/-- Resets, EPR, PPS, discovery and mode messages of a PD port (R346, R348, R350, R356, R361, R362, R363). At the basic
level. A received hard reset takes a port attached as sink back to the start, and one attached as source to recovery
at 5 V; the recovery closes the switch again at 5 V after 700 ms; Error Recovery ends in an unattached port after 30
ms. A received Soft Reset is counted and answered. EPR mode is left when the partner ends it, entered when it agrees
and refused where policy does not allow it; keep-alives are answered, and sent when due; a lost keep-alive and a
missed PPS request of a source are followed by Hard Reset; a sink repeats its PPS request. The partner's identity
leads to its modes, the cable's mode to the partner's identity; an unsupported mode is refused, an unsupported USB
mode rejected; a UFP without Enter Mode for 100 ms sends DR_Swap once. Authentication is answered Not Supported at
both levels, and at the expert level a message goes to the FIFO. -/
def Obligations.PdDiscoversAndKeepsContracts : Prop :=
  let live := fun (s : State) (n : Fin 6) => s.works (pd n) = true ∧ s.pdAttached n = true ∧
    s.expert (pd n) = false ∧ s.pdMoab = true
  (∀ s (n : Fin 6), s.works (pd n) = true → s.pdAttached n = true → s.rd (pd n) PD_HR_TIME = 0 →
    (s.rd (pd n) PD_ATTACH_ATT_PR = 0 → Gives (.hardResetRx n) s fun t => t.rd (pd n) PD_ST = 0) ∧
    (s.rd (pd n) PD_ATTACH_ATT_PR = 1 → s.rd (pd n) PD_STATUS_PHASE < 5 → Gives (.hardResetRx n) s fun t =>
      t.rd (pd n) PD_ST = 29 ∧ ∃ l, t.out = s.out ++ l ++ [.supply n 5000])) ∧
  (∀ s (n : Fin 6), s.works (pd n) = true → s.rd (pd n) PD_ST = 29 → s.pdAged n 700 = true →
    Gives (.srcRecover n) s fun t => t.rd (pd n) PD_ST = (if s.pdBasic n then 1 else 0) ∧
      t.rd (pd n) PD_SUPPLY = 5000 ∧ ∃ l, t.out = s.out ++ .supply n 5000 :: l) ∧
  (∀ s (n : Fin 6), s.rd (pd n) PD_STATUS_STATE = 5 → s.pdAged n 30 = true → s.is (pd n) PD_CHOSEN = false →
    s.linkUp n = false → Gives (.errorRecoveryDone n) s fun t => t.rd (pd n) PD_STATUS_STATE = 0 ∧
      t.rd (pd n) PD_ATTACH_VALID = 0 ∧ t.rd (pd n) PD_ST = 0 ∧ t.out = s.out) ∧
  (∀ s (n : Fin 6) raw, live s n → s.pdSource n = false →
    (s.rd (pd n) PD_CNT_SR_RX < 2 ^ 16 - 1 → Gives (.softResetRx n raw) s fun t => t.out = s.out ++ [.pd n 0 .accept] ∧
      t.rd (pd n) PD_CNT_SR_RX = s.rd (pd n) PD_CNT_SR_RX + 1 ∧ t.rd (pd n) PD_ST = 0) ∧
    (raw.getD 1 0 / 2 ^ 24 = 5 → Gives (.eprMode n raw) s fun t => t.rd (pd n) PD_STATUS_EPR = 0 ∧ t.out = s.out) ∧
    (raw.getD 1 0 / 2 ^ 24 = 3 → s.rd (pd n) PD_ST = 18 → Gives (.eprMode n raw) s fun t =>
      t.rd (pd n) PD_STATUS_EPR = 1 ∧ t.rd (pd n) PD_ST = 0) ∧
    (raw.getD 1 0 / 2 ^ 24 = 1 → Gives (.eprMode n raw) s fun t => t.out = s.out ++ [.pd n 0 (.eprMode 4)])) ∧
  (∀ s (n : Fin 6) raw, live s n → s.pdSource n = true → s.is (pd n) PD_STATUS_EPR = true →
    Gives (.eprKeepalive n raw) s fun t => t.rd (pd n) PD_KA_TIME = s.clock % 2 ^ 64 ∧
      t.out = s.out ++ [.pd n 0 (.eprKeepAlive true)]) ∧
  (∀ s (n : Fin 6), s.pdBasic n = true →
    (s.is (pd n) PD_STATUS_EPR = true → s.pdSource n = false →
      s.rd (pd n) PD_KA_TIME + clamp 25 50 (s.rd (pd n) PD_TMR_EPR_KA) * 10000000 ≤ s.clock →
      Gives (.eprKaTimer n) s fun t => t.rd (pd n) PD_KA_TIME = s.clock % 2 ^ 64 ∧
        t.out = s.out ++ [.pd n 0 (.eprKeepAlive false)]) ∧
    (s.is (pd n) PD_STATUS_EPR = true → s.pdSource n = true → s.is aon AON_DBAT = false → s.mild (pd n) 6 →
      s.rd (pd n) PD_KA_TIME + 875000000 ≤ s.clock →
      Gives (.eprKaLost n) s fun t => ∃ l l', t.out = s.out ++ l ++ .pd n 0 .hardReset :: l') ∧
    (s.pdProg n = true → s.pdSource n = true → s.is aon AON_DBAT = false → s.mild (pd n) 7 →
      s.rd (pd n) PD_PPS_TIME + 13500000000 ≤ s.clock →
      Gives (.ppsTimeout n) s fun t => ∃ l l', t.out = s.out ++ l ++ .pd n 0 .hardReset :: l') ∧
    (s.pdProg n = true → s.pdSource n = false → s.rd (pd n) PD_ST = 0 →
      s.rd (pd n) PD_PPS_TIME + clamp 1000 9000 (s.rd (pd n) PD_TMR_PPS_REQ) * 1000000 ≤ s.clock →
      Gives (.ppsReqTimer n) s fun t => t.out = s.out ++ [.pd n 0 (.request (s.rd (pd n) PD_RDO))] ∧
        t.rd (pd n) PD_ST = 3) ∧
    (s.rd (pd n) PD_ST = 28 → s.pdAged n 100 = true → s.is (pd n) PD_DRS_DONE = false →
      Gives (.drSwapWait n) s fun t => t.out = s.out ++ [.pd n 0 .drSwap] ∧ t.rd (pd n) PD_ST = 12 ∧
        t.rd (pd n) PD_DRS_DONE = 1)) ∧
  (∀ s (n : Fin 6) raw, live s n →
    (s.rd (pd n) PD_ST = 24 → Gives (.discoverIdentity n 0 true raw) s fun t =>
      t.out = s.out ++ [.pd n 0 (.discoverModes (s.rd glb GLB_KLOYR_SVID))] ∧ t.rd (pd n) PD_ST = 25 ∧
      t.rd (pd n) PD_ATTACH_USB4 = raw.getD 5 0 / 2 ^ 27 % 2) ∧
    (s.rd (pd n) PD_ST = 23 → s.rd (pd n) PD_STATUS_DR = 1 → Gives (.discoverModes n 1 true raw) s fun t =>
      t.rd (pd n) PD_ATTACH_RATE32 = raw.getLast?.getD 0 / 2 ^ 27 % 2 ∧
      t.out = s.out ++ [.pd n 0 .discoverIdentity] ∧ t.rd (pd n) PD_ST = 24) ∧
    (s.rd (pd n) PD_ST ≠ 26 → s.rd (pd n) PD_STATUS_DR = 0 →
      (raw.getLast?.getD 0 = 0 ∨ 3 ≤ raw.getLast?.getD 0 → ∀ a, Gives (.enterMode n a raw) s fun t =>
        t.out = s.out ++ [.pd n 0 (.enterModeAns false)]) ∧
      (∀ v a, raw.getLast?.getD 0 = v → v = 1 ∨ v = 2 → (s.rd (pd n) PD_MODES).testBit (v - 1) = true →
        Gives (.enterMode n a raw) s fun t => ∃ l, t.out = s.out ++ .pd n 0 (.enterModeAns true) :: l)) ∧
    (s.rd (pd n) PD_STATUS_DR = 0 → raw.getD 1 0 / 2 ^ 28 % 8 = 0 →
      Gives (.enterUsb n raw) s fun t => ∃ l, t.out = s.out ++ .pd n 0 .accept :: l) ∧
    (s.rd (pd n) PD_MODES = 0 → raw.getD 1 0 / 2 ^ 28 % 8 = 2 →
      Gives (.enterUsb n raw) s fun t => t.out = s.out ++ [.pd n 0 .reject])) ∧
  (∀ s (n : Fin 6) sop, s.works (pd n) = true → s.pdAttached n = true →
    Gives (.authenticationMsg n sop) s fun t => t.out = s.out ++ [.pd n sop .notSupported]) ∧
  (∀ s (n : Fin 6) w, s.works (pd n) = true → s.pdAttached n = true → s.expert (pd n) = true → s.pdRx.list n = [] →
    Gives (.request n [w]) s fun t => t.pdRx.list n = [w % 65536] ∧ t.rd (pd n) PD_RX_STATUS_NONEMPTY = 1 ∧
      t.rd (pd n) (PG_INT 12) = 1)

/-- Software requests, sequences and timers of a PD port (R347, R349, R356, R362, R363, R364). An accepted write of a
request bit queues its request and changes nothing else; ERR_RECOVERY starts Error Recovery at once. A sequence of a
source first sets SinkTxNG and waits for the timer, that of a sink starts at SinkTxOk, and its message goes out. At
the expert level an answer leaves at once. A new Rp of the partner is shown, with what it says about SinkTx. A
source without a contract repeats its capabilities, as offered; a response that does not come ends an EPR entry, and
a missing answer to a Request, a missing PS_RDY and a partner that stopped answering are followed by Hard Reset. A
message without GoodCRC is sent again, counted as failed after two retries. -/
def Obligations.PdRequestsAndTimersRun : Prop :=
  (∀ s who (n : Fin 6) c f b, (c, f, b) ∈ ([(.hardReset who n, PD_CTRL_HARD_RESET, 0),
      (.softReset who n, PD_CTRL_SOFT_RESET, 1), (.swapVconn who n, PD_CTRL_SWAP_VCONN, 3),
      (.swapDr who n, PD_CTRL_SWAP_DR, 4), (.swapPr who n, PD_CTRL_SWAP_PR, 5), (.eprEnter who n, PD_CTRL_EPR_ENTER, 6),
      (.eprExit who n, PD_CTRL_EPR_EXIT, 7)] : List (Instr × Field × Nat)) → s.accepts who (pd n) f →
    Gives c s fun t => (t.rd (pd n) PD_Q).testBit b = true ∧ OnlyKeys [key (pd n) PD_Q] s t) ∧
  (∀ s who (n : Fin 6), s.accepts who (pd n) PD_CTRL_ERR_RECOVERY → s.pdAttached n = true → s.mild (pd n) 9 →
    s.is (pd n) PD_CHOSEN = false → s.linkUp n = false →
    Gives (.errRecovery who n) s fun t => t.rd (pd n) PD_STATUS_STATE = 5 ∧ t.rd (pd n) PD_ST = 30 ∧
      t.srcOn n = false ∧ t.snkOn n = false ∧ t.rd (pd n) (PG_ERR_STATUS_SRC.nth 9) = 1) ∧
  (∀ s (n : Fin 6), s.pdBasic n = true → s.pdAttached n = true → s.is (pd n) PG_STATUS_CONTAINED = false →
    s.rd (pd n) PD_Q = 16 → s.rd (pd n) PD_ST = 0 → s.is (pd n) PD_PEND = false →
    (s.pdSource n = true → Gives (.pdSequenceStart n) s fun t => t.rd (pd n) PD_STATUS_SINKTX = 2 ∧
      t.rd (pd n) PD_PEND = 5 ∧ t.out = s.out) ∧
    (s.pdSource n = false → s.rd (pd n) PD_STATUS_SINKTX = 1 → Gives (.pdSequenceStart n) s fun t =>
      t.rd (pd n) PD_Q = 0 ∧ t.rd (pd n) PD_ST = 12 ∧ t.out = s.out ++ [.pd n 0 .drSwap])) ∧
  (∀ s (n : Fin 6), s.pdBasic n = true → s.rd (pd n) PD_PEND = 5 →
    s.pdAged n (clamp 16 20 (s.rd (pd n) PD_TMR_SINKTX)) = true →
    Gives (.sinktxExpiry n) s fun t => t.rd (pd n) PD_PEND = 0 ∧ t.rd (pd n) PD_ST = 12 ∧
      t.out = s.out ++ [.pd n 0 .drSwap]) ∧
  (∀ s who (n : Fin 6), s.accepts who (pd n) PD_TX_CTRL_SEND → s.expert (pd n) = true → s.pdAttached n = true →
    s.is (pd n) PD_RESP = true →
    Gives (.pdTxSend who n) s fun t => t.rd (pd n) PD_TX_CTRL_RESULT = 1 ∧ t.rd (pd n) PD_RESP = 0 ∧
      t.out = s.out ++ [.pd n (s.rd (pd n) PD_TX_CTRL_SOP) (.raw ((List.range (min 8 (s.rd (pd n) PD_TX_CTRL_WORDS))).map
        fun i => s.rd (pd n) (PD_TX_BUF_DATA.nth i)))]) ∧
  (∀ s (n : Fin 6) (rp : Fin 4), s.works (pd n) = true → s.pdAttached n = true → s.pdSource n = false →
    s.rd (pd n) PD_PEND ≠ 9 →
    Gives (.rpChange n rp) s fun t => t.rd (pd n) PD_STATUS_PARTNER_RP = rp.val ∧
      t.rd (pd n) PD_STATUS_SINKTX = (if rp.val = 3 then 1 else if rp.val = 2 then 2 else 0) ∧
      OnlyKeys [key (pd n) PD_STATUS_PARTNER_RP, key (pd n) PD_STATUS_SINKTX] s t) ∧
  (∀ s (n : Fin 6), s.pdBasic n = true → s.rd (pd n) PD_STATUS_STATE = 2 → s.is (pd n) PD_STATUS_CONTRACT = false →
    s.rd (pd n) PD_ST ≤ 1 → s.rd (pd n) PD_CAPS_N < 50 → s.pdAged n 150 = true →
    Gives (.sourceCapabilitiesRepeat n) s fun t => t.rd (pd n) PD_CAPS_N = s.rd (pd n) PD_CAPS_N + 1 ∧
      t.rd (pd n) PD_ST = 1 ∧
      t.out = s.out ++ [.pd n 0 (.sourceCaps (s.is (pd n) PD_STATUS_EPR) (s.offers n))]) ∧
  (∀ s (n : Fin 6), s.pdBasic n = true → s.pdAged n 30 = true → s.rd (pd n) PD_ST = 18 →
    Gives (.senderResponseTimeout n) s fun t => t.rd (pd n) PD_ST = 0 ∧ t.out = s.out) ∧
  (∀ s (n : Fin 6) c, s.pdBasic n = true → s.is aon AON_DBAT = false →
    c = .senderResponseTimeout n ∧ s.pdAged n 30 = true ∧ s.rd (pd n) PD_ST = 3 ∨
    c = .psRdyTimeout n ∧ s.pdAged n 925 = true ∧ s.rd (pd n) PD_ST = 4 ∨
    c = .noResponseTimeout n ∧ s.pdAged n 5000 = true ∧ s.pdAttached n = true ∧
      s.is (pd n) PD_STATUS_CONTRACT = false ∧ s.is (pd n) PD_ATTACH_PD = true →
    Gives c s fun t => ∃ l, t.out = s.out ++ .pd n 0 .hardReset :: l) ∧
  (∀ s (n : Fin 6) sop m, Tab.find s.pdLast n.val = some (sop, m) → s.works (pd n) = true →
    s.expert (pd n) = false →
    (s.rd (pd n) PD_TXFAIL < 2 → Gives (.goodcrcMissing n) s fun t => t.out = s.out ++ [.pd n sop m] ∧
      t.rd (pd n) PD_TXFAIL = s.rd (pd n) PD_TXFAIL + 1) ∧
    (2 ≤ s.rd (pd n) PD_TXFAIL → s.rd (pd n) PD_CNT_MSG_FAIL < 2 ^ 32 - 1 → s.mild (pd n) 4 →
      Gives (.goodcrcMissing n) s fun t => t.rd (pd n) PD_CNT_MSG_FAIL = s.rd (pd n) PD_CNT_MSG_FAIL + 1 ∧
        t.rd (pd n) PD_TXFAIL = 0 ∧ t.rd (pd n) (PG_ERR_STATUS_SRC.nth 4) = 1))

> _Your assignment_: In the listing above, find the lines holding the word "after" and copy them.

> _Task result_:
at 5 V; the recovery closes the switch again at 5 V after 700 ms; Error Recovery ends in an unattached port after 30
message without GoodCRC is sent again, counted as failed after two retries. -/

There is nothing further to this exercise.